Le déclin de l’Europe, telle est l’inquiétude de Paul d’Estournelles dans un article paru dans La Revue des Deux mondes en 1896, et intitulé « Le péril prochain. L’Europe et ses rivaux ». Avant, donc, Albert Demangeon, auteur, en 1920, du Déclin de l’Europe. Et Jean-Baptiste Arrault, dans sa thèse, avait bien raison d’affirmer que « le premier XXe siècle, même avant 1914, peut être analysé, et nous avons commencé à le faire, comme une période de crise pour l’Europe » [2].
Paul d’Estournelles, qui occupa diverses fonctions diplomatiques entre 1876 et 1895, abandonna son poste au Quai d’Orsay pour s’engager dans la politique et en 1896, au moment où il publia cet article, il venait juste d’être élu député de la Sarthe. Il continua cependant de se préoccuper des relations internationales, notamment des tensions suscitées par les colonisations, et s’engagea en faveur de la paix mondiale, ce qui lui valut de recevoir le prix Nobel en 1909 avec Auguste Beenaert, autre membre de la Cour internationale d’arbitrage [Pavé 2007].
Une région, en particulier, retenait son attention : l’Extrême-Orient, où les puissances, européennes et non européennes, s’entrechoquaient.

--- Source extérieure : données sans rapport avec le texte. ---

/-! ### State.mapDrafts -/

@[simp] theorem State.mapDrafts_pending (g : Nat → List Draft → List Draft) : (s.mapDrafts g).pending = s.pending := rfl
@[simp] theorem State.mapDrafts_clock (g : Nat → List Draft → List Draft) : (s.mapDrafts g).clock = s.clock := rfl
@[simp] theorem State.mapDrafts_phase (g : Nat → List Draft → List Draft) : (s.mapDrafts g).phase = s.phase := rfl
@[simp] theorem State.mapDrafts_loadLimit (g : Nat → List Draft → List Draft) : (s.mapDrafts g).loadLimit = s.loadLimit := rfl
@[simp] theorem State.mapDrafts_straps (g : Nat → List Draft → List Draft) : (s.mapDrafts g).straps = s.straps := rfl
@[simp] theorem State.mapDrafts_config (g : Nat → List Draft → List Draft) : (s.mapDrafts g).config = s.config := rfl
@[simp] theorem State.mapDrafts_checksum (g : Nat → List Draft → List Draft) : (s.mapDrafts g).checksum = s.checksum := rfl
@[simp] theorem State.mapDrafts_seq (g : Nat → List Draft → List Draft) : (s.mapDrafts g).seq = s.seq := rfl
@[simp] theorem State.mapDrafts_scanTimer (g : Nat → List Draft → List Draft) : (s.mapDrafts g).scanTimer = s.scanTimer := rfl
@[simp] theorem State.mapDrafts_sampleTimer (g : Nat → List Draft → List Draft) : (s.mapDrafts g).sampleTimer = s.sampleTimer := rfl
@[simp] theorem State.mapDrafts_windowTimer (g : Nat → List Draft → List Draft) : (s.mapDrafts g).windowTimer = s.windowTimer := rfl
@[simp] theorem State.mapDrafts_zones (g : Nat → List Draft → List Draft) : (s.mapDrafts g).zones = draftsFrom g 0 s.zones := rfl
@[simp] theorem State.mapDrafts_doors (g : Nat → List Draft → List Draft) : (s.mapDrafts g).doors = s.doors := rfl
@[simp] theorem State.mapDrafts_keys (g : Nat → List Draft → List Draft) : (s.mapDrafts g).keys = s.keys := rfl
@[simp] theorem State.mapDrafts_stages (g : Nat → List Draft → List Draft) : (s.mapDrafts g).stages = s.stages := rfl
@[simp] theorem State.mapDrafts_queue (g : Nat → List Draft → List Draft) : (s.mapDrafts g).queue = s.queue := rfl
@[simp] theorem State.mapDrafts_pacing (g : Nat → List Draft → List Draft) : (s.mapDrafts g).pacing = s.pacing := rfl
@[simp] theorem State.mapDrafts_attemptDue (g : Nat → List Draft → List Draft) : (s.mapDrafts g).attemptDue = s.attemptDue := rfl
@[simp] theorem State.mapDrafts_alloc (g : Nat → List Draft → List Draft) : (s.mapDrafts g).alloc = s.alloc := rfl
@[simp] theorem State.mapDrafts_view (g : Nat → List Draft → List Draft) : (s.mapDrafts g).view = s.view := rfl
@[simp] theorem State.mapDrafts_link (g : Nat → List Draft → List Draft) : (s.mapDrafts g).link = s.link := rfl
@[simp] theorem State.mapDrafts_defrost (g : Nat → List Draft → List Draft) : (s.mapDrafts g).defrost = s.defrost := rfl
@[simp] theorem State.mapDrafts_word (g : Nat → List Draft → List Draft) : (s.mapDrafts g).word = s.word := rfl
@[simp] theorem State.mapDrafts_inUse (g : Nat → List Draft → List Draft) : (s.mapDrafts g).inUse = s.inUse := rfl
@[simp] theorem State.mapDrafts_fans (g : Nat → List Draft → List Draft) : (s.mapDrafts g).fans = s.fans := rfl
@[simp] theorem State.mapDrafts_damper (g : Nat → List Draft → List Draft) : (s.mapDrafts g).damper = s.damper := rfl
@[simp] theorem State.mapDrafts_cond (g : Nat → List Draft → List Draft) : (s.mapDrafts g).cond = s.cond := rfl
@[simp] theorem State.mapDrafts_cursor (g : Nat → List Draft → List Draft) : (s.mapDrafts g).cursor = s.cursor := rfl
@[simp] theorem State.mapDrafts_outputs (g : Nat → List Draft → List Draft) : (s.mapDrafts g).outputs = s.outputs := rfl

Il s’abonna à l’Argus de la presse, qui effectuait une veille éditoriale, et accumula ainsi de très nombreuses coupures de journaux concernant « le péril jaune », selon l’expression en vogue à l’époque (cf. par exemple l’ouvrage de Vambéry, 1904). Ces informations nourrissaient ses réflexions, qu’il exprimait dans ses discours à la Chambre, dans des articles, des conférences, ainsi que dans une riche correspondance. L’ensemble de cette masse documentaire se trouve aujourd’hui dans onze cartons étiquetés « le péril jaune », et conservés aux Archives départementales de la Sarthe. Le fond a constitué la base de la thèse de François Pavé, soutenue en 2011.
Parmi ces papiers, un a retenu mon attention. Court, le texte ne présente à vrai dire que peu d’originalité, mais il n’est pas sans intérêt, surtout dans un cadre scolaire, pour saisir une vision européenne du Monde au tournant des 19e et 20e siècles (cf. en annexe).
L’auteur, Anatole Leroy-Beaulieu, professeur d’histoire contemporaine et des affaires d’Orient à l’École libre des sciences politiques, livre ici un article dans une revue nouvelle qui semble n’avoir que peu duré : 32 numéros répertoriés à la BnF, de novembre 1901 à mars 1903 (Notice). Il s’agit là du premier numéro, et on peut noter que l’auteur se réjouit d’une telle publication :
« Aussi devons-nous féliciter les hommes qui ont entrepris de nous faite connaître cette énigmatique Asie où nos savants et nos explorateurs ont déjà frayé glorieusement tant de voies nouvelles. Il importait à la France, à ses intérêts économiques, politiques, scientifiques, que nous possédions, en langue française, un organe voué à l’étude de cette immense Asie, de l’Asie moderne, de l’Asie contemporaine, de l’Asie orientale surtout, de cet Extrême-Orient qui, bon gré mal gré, s’ouvre aux produits et aux idées de l’Europe. » [3]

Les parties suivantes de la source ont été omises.